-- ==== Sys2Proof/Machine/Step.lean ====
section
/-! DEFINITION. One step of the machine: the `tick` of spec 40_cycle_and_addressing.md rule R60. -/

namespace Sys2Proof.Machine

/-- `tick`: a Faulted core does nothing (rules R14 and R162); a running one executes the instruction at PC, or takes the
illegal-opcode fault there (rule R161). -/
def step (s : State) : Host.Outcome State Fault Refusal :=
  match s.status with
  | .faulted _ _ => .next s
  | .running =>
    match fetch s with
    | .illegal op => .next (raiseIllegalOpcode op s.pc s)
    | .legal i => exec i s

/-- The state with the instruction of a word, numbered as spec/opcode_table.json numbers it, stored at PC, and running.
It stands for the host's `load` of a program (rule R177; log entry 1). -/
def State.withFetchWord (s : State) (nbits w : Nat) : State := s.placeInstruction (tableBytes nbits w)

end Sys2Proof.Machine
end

---

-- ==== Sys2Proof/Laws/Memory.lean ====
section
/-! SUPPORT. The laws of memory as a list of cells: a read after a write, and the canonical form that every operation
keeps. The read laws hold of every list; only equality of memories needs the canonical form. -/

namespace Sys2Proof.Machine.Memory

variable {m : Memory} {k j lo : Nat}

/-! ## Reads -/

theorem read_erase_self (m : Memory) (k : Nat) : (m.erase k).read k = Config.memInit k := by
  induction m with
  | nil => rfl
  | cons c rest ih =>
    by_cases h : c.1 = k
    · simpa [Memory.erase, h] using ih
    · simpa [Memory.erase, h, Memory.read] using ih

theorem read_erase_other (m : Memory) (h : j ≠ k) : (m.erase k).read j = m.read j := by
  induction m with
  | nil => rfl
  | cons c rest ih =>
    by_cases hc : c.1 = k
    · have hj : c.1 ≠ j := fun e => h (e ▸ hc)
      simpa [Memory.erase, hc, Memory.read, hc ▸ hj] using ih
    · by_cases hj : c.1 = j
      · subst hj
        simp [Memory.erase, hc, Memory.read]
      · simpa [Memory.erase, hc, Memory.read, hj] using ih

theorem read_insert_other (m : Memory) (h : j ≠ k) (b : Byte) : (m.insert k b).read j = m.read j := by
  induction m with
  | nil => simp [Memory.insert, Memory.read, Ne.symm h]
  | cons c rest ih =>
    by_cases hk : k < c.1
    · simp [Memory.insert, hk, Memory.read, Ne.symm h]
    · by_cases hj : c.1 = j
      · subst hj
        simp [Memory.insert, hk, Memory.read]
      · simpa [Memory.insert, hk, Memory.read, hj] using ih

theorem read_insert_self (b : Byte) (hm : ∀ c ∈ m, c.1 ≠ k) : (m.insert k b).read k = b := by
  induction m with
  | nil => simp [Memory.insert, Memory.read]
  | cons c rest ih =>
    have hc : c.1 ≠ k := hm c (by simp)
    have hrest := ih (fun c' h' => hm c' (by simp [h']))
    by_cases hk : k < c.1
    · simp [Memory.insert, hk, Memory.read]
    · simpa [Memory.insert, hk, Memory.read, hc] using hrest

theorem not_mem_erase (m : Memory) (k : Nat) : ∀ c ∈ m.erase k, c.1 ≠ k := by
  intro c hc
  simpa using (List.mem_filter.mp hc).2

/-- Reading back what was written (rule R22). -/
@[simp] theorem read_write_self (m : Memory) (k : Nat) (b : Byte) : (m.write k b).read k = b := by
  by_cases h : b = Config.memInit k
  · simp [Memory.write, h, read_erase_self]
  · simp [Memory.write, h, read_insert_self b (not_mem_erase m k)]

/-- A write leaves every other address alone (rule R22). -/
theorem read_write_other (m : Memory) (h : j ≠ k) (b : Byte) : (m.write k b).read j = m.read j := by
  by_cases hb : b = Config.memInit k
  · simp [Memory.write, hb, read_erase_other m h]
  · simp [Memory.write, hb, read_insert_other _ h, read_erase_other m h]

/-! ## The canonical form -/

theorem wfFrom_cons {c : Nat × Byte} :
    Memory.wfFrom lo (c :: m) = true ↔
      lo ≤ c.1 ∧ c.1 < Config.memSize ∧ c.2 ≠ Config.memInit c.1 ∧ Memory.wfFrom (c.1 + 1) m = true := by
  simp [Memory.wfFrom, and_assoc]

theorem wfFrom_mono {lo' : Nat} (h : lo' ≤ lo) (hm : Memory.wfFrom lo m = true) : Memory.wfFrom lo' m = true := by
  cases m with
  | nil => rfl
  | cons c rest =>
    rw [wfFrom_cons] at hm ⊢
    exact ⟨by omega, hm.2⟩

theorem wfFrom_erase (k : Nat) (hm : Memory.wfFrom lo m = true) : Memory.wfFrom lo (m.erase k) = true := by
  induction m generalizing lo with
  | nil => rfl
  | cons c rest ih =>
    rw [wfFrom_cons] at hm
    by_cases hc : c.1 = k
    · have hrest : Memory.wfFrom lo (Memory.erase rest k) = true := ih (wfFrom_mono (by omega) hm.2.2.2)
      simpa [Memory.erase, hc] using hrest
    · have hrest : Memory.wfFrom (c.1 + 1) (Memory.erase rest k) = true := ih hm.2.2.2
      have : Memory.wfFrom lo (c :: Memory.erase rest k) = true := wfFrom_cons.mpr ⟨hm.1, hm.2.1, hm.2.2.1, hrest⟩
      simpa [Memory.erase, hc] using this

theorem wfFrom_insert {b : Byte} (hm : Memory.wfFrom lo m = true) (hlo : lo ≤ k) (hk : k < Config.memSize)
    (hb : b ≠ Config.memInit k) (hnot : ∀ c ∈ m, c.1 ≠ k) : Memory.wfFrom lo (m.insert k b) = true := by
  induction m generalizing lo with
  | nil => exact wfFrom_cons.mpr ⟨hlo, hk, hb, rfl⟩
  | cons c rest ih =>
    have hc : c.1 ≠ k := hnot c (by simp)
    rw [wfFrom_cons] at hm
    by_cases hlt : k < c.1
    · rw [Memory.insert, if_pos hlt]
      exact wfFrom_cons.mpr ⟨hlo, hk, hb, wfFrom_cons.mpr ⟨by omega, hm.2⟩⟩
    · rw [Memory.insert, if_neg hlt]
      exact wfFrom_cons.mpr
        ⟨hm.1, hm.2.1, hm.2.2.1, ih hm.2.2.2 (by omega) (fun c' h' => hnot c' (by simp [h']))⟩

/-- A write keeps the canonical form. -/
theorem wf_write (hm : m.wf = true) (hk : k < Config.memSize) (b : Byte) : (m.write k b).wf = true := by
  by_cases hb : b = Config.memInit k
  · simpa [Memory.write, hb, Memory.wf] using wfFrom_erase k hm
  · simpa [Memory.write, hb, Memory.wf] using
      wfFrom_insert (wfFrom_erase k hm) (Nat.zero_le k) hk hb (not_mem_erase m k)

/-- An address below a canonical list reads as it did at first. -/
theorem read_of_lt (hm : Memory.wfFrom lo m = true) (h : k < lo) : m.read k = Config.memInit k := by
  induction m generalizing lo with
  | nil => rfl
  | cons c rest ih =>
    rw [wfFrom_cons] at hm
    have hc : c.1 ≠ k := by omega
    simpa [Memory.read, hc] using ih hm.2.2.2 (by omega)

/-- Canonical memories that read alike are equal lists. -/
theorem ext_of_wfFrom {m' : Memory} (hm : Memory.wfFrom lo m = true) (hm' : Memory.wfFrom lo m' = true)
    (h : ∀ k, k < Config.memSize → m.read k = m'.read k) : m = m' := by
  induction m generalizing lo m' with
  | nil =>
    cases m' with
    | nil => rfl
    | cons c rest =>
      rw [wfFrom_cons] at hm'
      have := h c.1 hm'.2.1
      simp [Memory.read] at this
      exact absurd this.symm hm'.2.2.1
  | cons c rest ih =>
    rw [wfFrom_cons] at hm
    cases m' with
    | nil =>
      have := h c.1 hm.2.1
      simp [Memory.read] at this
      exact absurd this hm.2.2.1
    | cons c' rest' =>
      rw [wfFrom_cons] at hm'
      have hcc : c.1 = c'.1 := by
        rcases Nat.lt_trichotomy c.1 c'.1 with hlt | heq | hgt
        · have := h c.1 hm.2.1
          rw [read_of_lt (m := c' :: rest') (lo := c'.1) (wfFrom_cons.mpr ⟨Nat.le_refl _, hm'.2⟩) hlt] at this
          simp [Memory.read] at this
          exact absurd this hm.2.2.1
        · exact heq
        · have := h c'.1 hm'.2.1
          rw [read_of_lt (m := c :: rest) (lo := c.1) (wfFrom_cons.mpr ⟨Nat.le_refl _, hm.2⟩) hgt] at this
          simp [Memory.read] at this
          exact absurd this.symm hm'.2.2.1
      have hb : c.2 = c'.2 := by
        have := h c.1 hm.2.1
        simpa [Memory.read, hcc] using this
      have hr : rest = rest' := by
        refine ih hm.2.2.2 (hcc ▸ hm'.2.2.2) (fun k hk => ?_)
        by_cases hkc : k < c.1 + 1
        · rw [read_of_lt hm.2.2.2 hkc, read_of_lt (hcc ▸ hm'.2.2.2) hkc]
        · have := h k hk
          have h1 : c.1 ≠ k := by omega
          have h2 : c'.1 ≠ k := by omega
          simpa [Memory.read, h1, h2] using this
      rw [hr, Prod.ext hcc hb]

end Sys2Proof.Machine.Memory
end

WHAT TO DO:
In the entries above, find the line holding "(m.write k b).read k = b := by" and the line holding "exact ⟨by omega, hm.2⟩"; print both of them and every line between, exactly, and nothing else.

EXPECTED ANSWER:
@[simp] theorem read_write_self (m : Memory) (k : Nat) (b : Byte) : (m.write k b).read k = b := by
  by_cases h : b = Config.memInit k
  · simp [Memory.write, h, read_erase_self]
  · simp [Memory.write, h, read_insert_self b (not_mem_erase m k)]

/-- A write leaves every other address alone (rule R22). -/
theorem read_write_other (m : Memory) (h : j ≠ k) (b : Byte) : (m.write k b).read j = m.read j := by
  by_cases hb : b = Config.memInit k
  · simp [Memory.write, hb, read_erase_other m h]
  · simp [Memory.write, hb, read_insert_other _ h, read_erase_other m h]

/-! ## The canonical form -/

theorem wfFrom_cons {c : Nat × Byte} :
    Memory.wfFrom lo (c :: m) = true ↔
      lo ≤ c.1 ∧ c.1 < Config.memSize ∧ c.2 ≠ Config.memInit c.1 ∧ Memory.wfFrom (c.1 + 1) m = true := by
  simp [Memory.wfFrom, and_assoc]

theorem wfFrom_mono {lo' : Nat} (h : lo' ≤ lo) (hm : Memory.wfFrom lo m = true) : Memory.wfFrom lo' m = true := by
  cases m with
  | nil => rfl
  | cons c rest =>
    rw [wfFrom_cons] at hm ⊢
    exact ⟨by omega, hm.2⟩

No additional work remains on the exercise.